29 Responses to The Allens

  1. Braden says:

    Oh Kook, I am laughing too hard to even know where to start. I’ll settle for saying your ability to communicate volumes with small details is amazing.

  2. Davis says:

    Ohhhh do I ever remember Suzy Allen. You’ve described her perfectly, as well as her family. It must have been kind of crazy to move into a Mormon enclave like Compton Bench in Farmington, Utah as a non-Mormon family. Honestly one step above moving to Amish country.

  3. Ryan says:

    Wow, I never considered it from their perspective before. And frankly, they were so far removed from my social dimension that I was barely even conscious of them. Your memories of this family are ten times more vivid than mine. But I had never heard the Bra story before. Where that guy got that idea must be a really interesting story. Just goes to show though, that a cool kid can pull off anything in Junior High.

  4. Andrea W. says:

    I only knew Jake and he really was the nicest guy. I second Braden and Ryan in being so amazed by your ability to recall things so vividly. You have an amazing ability to zero in on random details that make it so familiar. Great read.

  5. Leslie says:

    Might I add my two bits here?
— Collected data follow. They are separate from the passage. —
/-- Position, segments, stop and jog of an axis (03_motion_segments.md, 04_axio_homing.md). -/
structure AxisMotion where
  /-- Bound master; 3 bits; R36 (02); reset R36. -/
  master : MasterId := 7
  /-- m_prog; s64 Q48.16; R49 (02); reset R383 with the masters at 0. -/
  mProg : Int := 0
  /-- m_prog at the snapshot before; s64 Q48.16; R75 (03); reset R383 with the masters at 0. -/
  mProgPrev : Int := 0
  /-- Evaluated position p; s64 Q40.24; R83, R520 (03, 20); reset R520. -/
  pos : Int := 0
  /-- Evaluated velocity; s64 Q24.40; R83, R520; reset R520. -/
  vel : Int := 0
  /-- Output position; s64 Q40.24; R107 (03); reset R520. -/
  out : Int := 0
  /-- Output positions of the last four frames, newest first; R224 (08); reset DESIGN CHOICE log 1. -/
  outHist : List Int := []
  /-- POFF; s64 Q40.24; R142 (05); reset R142. -/
  poff : Int := 0
  /-- EOFF; s64 Q40.24; R165, R166 (05); reset DESIGN CHOICE log 1. -/
  eoff : Int := 0
  /-- Queued segment descriptors, at most 16 with the running ones; R71 (03); reset R383. -/
  queue : List Segment := []
  /-- Running segments, older first, at most two; R72 (03); reset R383. -/
  runs : List Run := []
  /-- The stop in progress; R96, R97 (03); reset R383. -/
  stop : Option StopMotion := none
  /-- The running jog; R134 (04); reset R383. -/
  jog : Option Jog := none
  /-- A held button must be released before a new jog; R134, R135 (04); reset R383. -/
  jogBlocked : Bool := false
  /-- The end of the last segment or jog; R74, R75 (03); reset R383. -/
  lastEnd : Option LastEnd := none
  /-- Direction of the last commanded motion: −1, 0 or 1; R114 (04); reset DESIGN CHOICE log 1. -/
  way : Int := 0
  /-- While a retry holds the axis: m_prog and the M7 position at the classifying snapshot; R253 (09); reset R383. -/
  held : Option (Int × Int) := none
  /-- OVERSPEED; 1 bit; R107 (03); reset R519. -/
  overspeed : Bool := false
  /-- MOVING in the last frame; 1 bit; R146 (05); reset R519. -/
  moving : Bool := false
  /-- POSITION_UNSURE; 1 bit; R239 (08); reset R519. -/
  unsure : Bool := false
deriving DecidableEq, Repr

/-- The amplitude selection of an axis (R147–R149); times in PWM ticks of M7. -/
structure AmpState where
  /-- Selected amplitude, mA; u16; R147 (05); reset R150. -/
  amp : Nat := 0
  /-- Its target, mA; u16; R147 (05); reset R150. -/
  target : Nat := 0
  /-- Load-adaptive value la, mA; u16; R149 (05); reset DESIGN CHOICE log 1. -/
  la : Nat := 0
  /-- Boost armed; 1 bit; R148 (05); reset DESIGN CHOICE log 1. -/
  armed : Bool := false
  /-- Boost time in ticks; Nat; R148 (05); reset DESIGN CHOICE log 1. -/
  boostT : Nat := 0
  /-- The running head began while boost was disarmed; 1 bit; R148 (05); reset DESIGN CHOICE log 1. -/
  headOff : Bool := false
  /-- Time without boost since it was disarmed, ticks; Nat; R148 (05); reset DESIGN CHOICE log 1. -/
  noBoostT : Nat := 0
  /-- Standstill time in ticks; Nat; R146 (05); reset DESIGN CHOICE log 1. -/
  idleT : Nat := 0
deriving DecidableEq, Repr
I was delighted when someone brought this link to my attention, as the Allen’s spoken of here are my first cousins. Brian, aka BRA, got that name from his initials. Brian R Allen. He insisted, because it was fully legit. And Uncle Von? The life of the party in every way. Front and center, slinging beers like it was going out of style. I have to say, reading this memory of the Allen’s was hugely entertaining and spot on. I know them better than nearly anyone else on the planet and every bit of your perceptions were perfect, dead on. They are the epitomy of cool. I consider myself a cool gal, but pale in comparison. Maybe I owe my thanks for the status I have in this world to my associations with them.

  6. stan says:

    I went to high school with Bra’s father (Von) and mother. They were Jr. High and High School sweethearts. One night when Von and Beth (Bra’s mom)were leaving the local pool hall hang out, (on foot because they were still under 16) a group of older, maybe 19-20ish guys sitting in a hot car saw Beth walk by and asked “hey, why don’t you flip your little brother a quarter and come ride with us?”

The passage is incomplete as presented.